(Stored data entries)
▶

/-- The copy on the path is the one that the grant serves. -/
theorem servableOn_name {m : Message} {p : PathId} {name : CopyName} {c : Copy} (hc : getCopy m name = some c)
    (hon : carriesOn m p c) (hother : ∀ o ∈ otherCopy name m, o.path ≠ p) : servableOn m p = some name := by
  rw [servableOn_eq]
  cases name with
  | a => exact if_pos (servable_iff.mpr ⟨c, hc, hon⟩)
  | b =>
    have hno : ¬servable m p m.copyA = true := fun h => by
      obtain ⟨o, ho, hpo, _⟩ := servable_iff.mp h
      exact hother o ho hpo
    rw [if_neg hno]
    exact if_pos (servable_iff.mpr ⟨c, hc, hon⟩)

/-- What a slot needs so that it carries a cell of this copy of this head. -/
structure Carries (s : State) (p : PathId) (k : SlotId) (st : StreamId) (m : Message) (name : CopyName) (c : Copy) : Prop where
  works : (s.port p).faultState = .working
  place : (s.port p).position = .slot k
  below : k.val < (s.path p).hopCond.usable
  granted : grantedTo st.tenant s p k
  noAbort : ∀ cls, (s.stream { tenant := st.tenant, cls := cls }).owed[p] = none
  noHigher : ∀ cls, classCode cls < classCode st.cls → streamServable s p { tenant := st.tenant, cls := cls } = false
  head : (s.stream st).queue.head? = some m
  copy : getCopy m name = some c
  onPath : c.path = p
  other : ∀ o ∈ otherCopy name m, o.path ≠ p

section
variable {s : State} {p : PathId} {k : SlotId} {st : StreamId} {m b : Message} {name : CopyName} {c own next : Copy}
  {two : Option Copy} {f : Stream → Stream}

/-- The slot carries the next fragment of the copy, whatever starting the head makes of it. -/
theorem Carries.sent (h : Carries s p k st m name c) (hserves : m.life = .headRouted ∨ (m.life = .launching ∧ c.state = .launching))
    (hrow : ∀ u, SameQueues s u → (startIfRouted st u).stream st =
      { f (s.stream st) with queue := withCopies name own two b :: (s.stream st).queue.tail }) :
    let head := withCopies name (advanced (cellsFor b.length) (routeLimit s st) own) two b
    ∃ y, FragmentSent p st (dataCell s st b own.nextFrag)
        { f (s.stream st) with queue := head :: (s.stream st).queue.tail } s y ∧
      exec (.slotOpportunity p) s = .next (if doneTest head then finishHead st y else y) := by
  intro head
  obtain ⟨g, hres, hcounts⟩ := resolveSlot_granted (s := slotTaken p k s) h.below (grantedTo_slotTaken h.granted)
  set u := (slotTaken p k s).modPlan p g with hu
  have hqueues : SameQueues s u := sameQueues_resolved s p k hcounts
  have hname : servableOn m p = some name := servableOn_name h.copy ⟨h.onPath, hserves⟩ h.other
  have hhead : headOf u st = some m := h.head
  have hserv : streamServable u p st = true := by rw [streamServable, hhead]; simp [hname]
  have hclass (x : StreamId) (hx : x ∈ streamsOf st.tenant) : x = { tenant := st.tenant, cls := x.cls } := by
    rw [← (mem_streamsOf x _).mp hx]
  have hfirst : (streamsOf st.tenant).find? (streamServable u p) = some st :=
    find?_first (streamsOf_pairwise _) ((mem_streamsOf st _).mpr rfl) hserv fun x hx hsx => by
      by_contra hlt
      have hno := h.noHigher x.cls (Nat.lt_of_not_le hlt)
      rw [← hclass x hx] at hno
      exact absurd (hno.symm.trans hsx) (by decide)
  have hno : ∀ x : StreamId, x.tenant = st.tenant → (u.stream x).owed[p] = none := fun x hx => by
    have hnone := h.noAbort x.cls
    rw [← hclass x ((mem_streamsOf x _).mpr hx)] at hnone
    exact hnone
  obtain ⟨y, hsent, hlaunch⟩ := launchFragment_sent (p := p) hqueues (hrow u hqueues)
  refine ⟨y, hsent, ?_⟩
  rw [exec_slotOpportunity h.works h.place, launchSlot_granted hres, launchGrant_data hno hfirst hhead hname, hlaunch]

/-- The head stays: a copy of it still launches. -/
theorem Carries.stays (h : Carries s p k st m name c) (hserves : m.life = .headRouted ∨ (m.life = .launching ∧ c.state = .launching))
    (hrow : ∀ u, SameQueues s u → (startIfRouted st u).stream st =
      { f (s.stream st) with queue := withCopies name own two b :: (s.stream st).queue.tail })
    (hnext : advanced (cellsFor b.length) (routeLimit s st) own = next)
    (hlaunching : next.state = .launching ∨ copyIn .launching two = true) {d : DataCell} {head : Message}
    (hcell : dataCell s st b own.nextFrag = d) (hhead : withCopies name next two b = head) :
    ∃ t, (exec (.slotOpportunity p) s = .next t ∧ (t.port p).txCell = encodeSlotCell (.data d)) ∧
      streamsBut st s t ∧ t = { s with pp := t.pp, cs := t.cs, sq := { s.sq with streams := t.sq.streams } } ∧
      t.stream st = { f (s.stream st) with
        queue := head :: (s.stream st).queue.tail } := by
  obtain ⟨y, hsent, hexec⟩ := h.sent hserves hrow
  rw [hnext, hcell, hhead] at hsent
  rw [hnext] at hexec
  rw [doneTest_launching name _ two b hlaunching] at hexec
  exact ⟨y, ⟨hexec, hsent.cell⟩, hsent.others, hsent.base, hsent.row⟩

theorem portsAndPlans_back (t s : State) :
    t = { ({ t with pp := s.pp, cs := s.cs } : State) with pp := t.pp, cs := t.cs } := rfl

/-- The head leaves: its last launching copy has ended. -/
theorem Carries.leaves (h : Carries s p k st m name c) (hserves : m.life = .headRouted ∨ (m.life = .launching ∧ c.state = .launching))
    (hrow : ∀ u, SameQueues s u → (startIfRouted st u).stream st =
      { f (s.stream st) with queue := withCopies name own two b :: (s.stream st).queue.tail })
    (hcompleted : (f (s.stream st)).completed = (s.stream st).completed)
    (hlast : own.nextFrag + 1 = cellsFor b.length) (htwo : ∀ o ∈ two, o.state = .launched ∨ o.state = .cut)
    {d : DataCell} (hcell : dataCell s st b own.nextFrag = d) :
    ∃ t, (exec (.slotOpportunity p) s = .next t ∧ (t.port p).txCell = encodeSlotCell (.data d)) ∧
      ∃ v, headLeaves st m none (fun z => { f z with completed := satInc z.completed }) s v ∧ t = { v with pp := t.pp, cs := t.cs } := by
  obtain ⟨y, hsent, hexec⟩ := h.sent hserves hrow
  have hgone : (advanced (cellsFor b.length) (routeLimit s st) own).state = .launched := by rw [advanced, if_pos hlast]
  rw [doneTest_gone name _ two b hgone htwo] at hexec
  rw [hcell] at hsent
  have hline : ((finishHead st y).port p).txCell = (y.port p).txCell := by rw [State.port_of (s := y) (by simp)]
  exact ⟨finishHead st y, ⟨hexec, hline.trans hsent.cell⟩, _,
    finishHead_leaves hsent.row hcompleted hsent.others hsent.base hsent.banks, portsAndPlans_back _ s⟩

end

/-! ## A routed head starts (R114), a launching one goes on -/

/-- A head that has begun, but for its copies. -/
def begun (seq : Seq) (m : Message) : Message :=
  { m with seq := some seq, life := .launching, routeWait := none, dual := m.copyB.isSome }

section
variable {s : State} {st : StreamId} {m : Message} {name : CopyName} {c : Copy}

theorem startedHead_eq (hc : getCopy m name = some c) (lim : Nat) (seq : Seq) : startedHead lim seq m =
    withCopies name (startCopy lim c) ((otherCopy name m).map (startCopy lim)) (begun seq m) := by
  cases name with
  | a =>
    have hmap : m.copyA.map (startCopy lim) = some (startCopy lim c) := congrArg (Option.map _) hc
    rw [startedHead, hmap]
    rfl
  | b =>
    have hmap : m.copyB.map (startCopy lim) = some (startCopy lim c) := congrArg (Option.map _) hc
    rw [startedHead, hmap]
    rfl

theorem routed_row (hq : (s.stream st).queue.head? = some m) (hl : m.life = .headRouted) (hc : getCopy m name = some c) (u : State)
    (hu : SameQueues s u) : (startIfRouted st u).stream st = { startedStream m (s.stream st) with
      queue := withCopies name (startCopy (routeLimit s st) c) ((otherCopy name m).map (startCopy (routeLimit s st)))
        (begun (m.seq.getD (s.stream st).seqCounter) m) :: (s.stream st).queue.tail } := by
  obtain ⟨_, _, _, _, _, hsq, _, _, hli⟩ := hu.blocks
  have hrow : u.stream st = s.stream st := State.stream_of hsq st
  have hlimit : routeLimit u st = routeLimit s st := by rw [routeLimit, routeLimit, State.tenant_of (s := s) (by rw [hli])]
  have hqueue : (u.stream st).queue = m :: (s.stream st).queue.tail := by rw [hrow]; exact queue_of_headOf hq
  rw [startIfRouted_routed hqueue hl, hrow, hlimit, startedHead_eq hc]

◀

• Task instructions
Transcribe the records above exactly, from the opening line down to and including the line with "granted : grantedTo st.tenant s p k".

• Exercise response
/-- The copy on the path is the one that the grant serves. -/
theorem servableOn_name {m : Message} {p : PathId} {name : CopyName} {c : Copy} (hc : getCopy m name = some c)
    (hon : carriesOn m p c) (hother : ∀ o ∈ otherCopy name m, o.path ≠ p) : servableOn m p = some name := by
  rw [servableOn_eq]
  cases name with
  | a => exact if_pos (servable_iff.mpr ⟨c, hc, hon⟩)
  | b =>
    have hno : ¬servable m p m.copyA = true := fun h => by
      obtain ⟨o, ho, hpo, _⟩ := servable_iff.mp h
      exact hother o ho hpo
    rw [if_neg hno]
    exact if_pos (servable_iff.mpr ⟨c, hc, hon⟩)

/-- What a slot needs so that it carries a cell of this copy of this head. -/
structure Carries (s : State) (p : PathId) (k : SlotId) (st : StreamId) (m : Message) (name : CopyName) (c : Copy) : Prop where
  works : (s.port p).faultState = .working
  place : (s.port p).position = .slot k
  below : k.val < (s.path p).hopCond.usable
  granted : grantedTo st.tenant s p k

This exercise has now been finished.